Background: Endovascular abdominal aortic aneurysm (AAA) repair (EVAR) is currently used routinely to treat AAA. Suprarenal fixation (SRF) of EVAR grafts can lead to renal dysfunction. A meta-analysis of studies using estimated glomerular filtration rate (eGFR) as a measure of renal injury to assess the effect of SRF on renal function was performed.
Methods: An electronic search was carried out to identify all articles that reported on renal injury following SRF versus infrarenal fixation (IRF) EVAR, and 24 studies were identified. Formal meta-analysis was used to assess eGFR drop at 1 and 5 years. The primary outcome measure was a drop in eGFR >20% at 1 year; secondary measures included eGFR drop >20% at 5 years and "renal dysfunction" based on the definition used in each publication.

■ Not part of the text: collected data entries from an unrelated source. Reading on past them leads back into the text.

theorem witness_UnitInstructionResult :
    LenLegal (slice unitRtp 0) ∧ rtpFields.Counted
      ∧ BitsAt (slice unitRtp 0) (debugSlice (slice unitRtp 0)) ((slice unitRtp 0).argCursor.toNat + 20) rtpFields.bits
      ∧ LenLegal (slice (unit1.take 17) 0)
      ∧ unitRead (.cdpUnit 0 0) (slice (unit1.take 17) 0) = .error .exhausted
      ∧ unitRead (.otherUnit 0x041 0x005) (slice [0x10, 0x40, 0x50] 0) = .error .exhausted :=
  ⟨by decide, by unfold CdpFields.Counted; decide, bitsAt_of_bitsOf (by decide +kernel) (by decide +kernel),
    by decide, of_runsOut (by decide +kernel), of_runsOut (by decide)⟩

/-- X5 and X6, the second with a slice that ends exactly at the skipped words. -/
theorem witness_OtherUnitResult :
    (LenLegal (slice unitOth 0) ∧ ¬ (dataByte 0x041 = 0x61 ∧ dataByte 0x005 = 0x01)
      ∧ BitsAt (slice unitOth 0) (debugSlice (slice unitOth 0)) (slice unitOth 0).argCursor.toNat
        (msbBits (0x041 : AncWord10) ++ msbBits (0x005 : AncWord10) ++ msbBits (0x002 : AncWord10))
      ∧ (slice unitOth 0).argCursor.toNat + 30 + skipBits (slice unitOth 0) (dataByte 0x002)
        ≤ 8 * (slice unitOth 0).argLen.toNat)
      ∧ BitsAt (declared (slice [0x10, 0x40, 0x50, 0x04, 0x00] 0))
        (debugSlice (declared (slice [0x10, 0x40, 0x50, 0x04, 0x00] 0))) 0
        (msbBits (0x041 : AncWord10) ++ msbBits (0x005 : AncWord10) ++ msbBits (0x001 : AncWord10))
      ∧ 0 + 30 + skipBits (declared (slice [0x10, 0x40, 0x50, 0x04, 0x00] 0)) (dataByte 0x001) = 8 * 5 :=
  ⟨⟨by decide, by decide, bitsAt_of_bitsOf (by decide) (by decide), by decide⟩,
    bitsAt_of_bitsOf (by decide) (by decide), by decide⟩

/-- `OTH` as the unit of a packet, in a slice from byte 11; and a header whose declared words do not fit. -/
theorem witness_OtherUnitResult_slices :
    BitsAt (packet 5 (header 1 ++ unitOth)) ⟨11, 64⟩ 8
        (msbBits (0x041 : AncWord10) ++ msbBits (0x005 : AncWord10) ++ msbBits (0x002 : AncWord10))
      ∧ BitsAt (declared (slice unitOth 0)) ⟨0, 40⟩ 0
        (msbBits (0x041 : AncWord10) ++ msbBits (0x005 : AncWord10) ++ msbBits (0x002 : AncWord10))
      ∧ ¬ 0 + 30 + skipBits (declared (slice unitOth 0)) (dataByte 0x002) ≤ 40 :=
  ⟨bitsAt_of_bitsOf (by decide +kernel) (by decide +kernel), bitsAt_of_bitsOf (by decide) (by decide), by decide⟩

theorem witness_ExtractExhausted :
    LenLegal (slice (unit1.take 17) 0)
      ∧ extractAncUnit (slice (unit1.take 17) 0) (debugSlice (slice (unit1.take 17) 0)) 0 = .error .exhausted :=
  ⟨by decide, of_runsOut (by decide +kernel)⟩

theorem witness_UnitLength :
    (∃ u, extractAncUnit (slice unit1 0) ⟨0, 144⟩ 0 = .ok u ∧ (u.isCdp && u.next == 140) = true)
      ∧ ∃ u, extractAncUnit (declared (slice unitOth 0)) ⟨0, 56⟩ 0 = .ok u ∧ (!u.isCdp && u.next == 50) = true :=
  ⟨of_reads (by decide +kernel), of_reads (by decide +kernel)⟩

theorem witness_ShortHeaderGivesNoUnit :
    (⟨0, 24⟩ : Slice).bitLen < 0 + 30
      ∧ ∀ a, (⟨0, 24⟩ : Slice).base ≤ a → a < (⟨0, 24⟩ : Slice).base + ((⟨0, 24⟩ : Slice).bitLen + 7) / 8 →
        PktReadable (slice [0x10, 0x40, 0x50] 0) a := by
  refine ⟨by decide, fun a _ h => ?_⟩
  have h : a < 0 + (24 + 7) / 8 := h
  have : a < 3 := by omega
  revert this; revert a; decide

theorem witness_ParityBitsIgnored : dataByte 0x041 = dataByte 0x341 ∧ dataByte 0x005 = dataByte 0x105 := by decide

Results: Five series reported eGFR reduction >20% at 1 year. The weighted odds ratio (OR) was 1.53 (95% CI 0.67-3.51, p = .31, I2 = 53.2%); 9.3% for SRF versus 7.4% for IRF. One study reported eGFR based renal dysfunction at 5 years: OR 1.77 (95% CI 1.04-3.02, p = .03); 16.9% for SRF versus 10.3% for IRF. Nineteen series reported some form of renal dysfunction (5287 SRF vs. 4386 IRF patients, mean follow up: 20.5 months, range 72 h to 5 years). The weighted OR was 1.32 (95% CI 1.01-1.71, p = .03, I2 = 28.4%); 5.1% for SRF versus 4.6% for IRF. "Renal dysfunction" definitions varied greatly and were based on creatinine or other inaccurate methods.
Conclusion: EVAR using SRF does not lead to a significant drop in renal function at 1 year, based on eGFR. Long-term results are limited. Authors should report long-term renal injury using eGFR and not inaccurate arbitrary measures, which are currently common in the literature.
Keywords: Endovascular aneurysm repair; Estimated glomerular filtration rate; Renal; Suprarenal.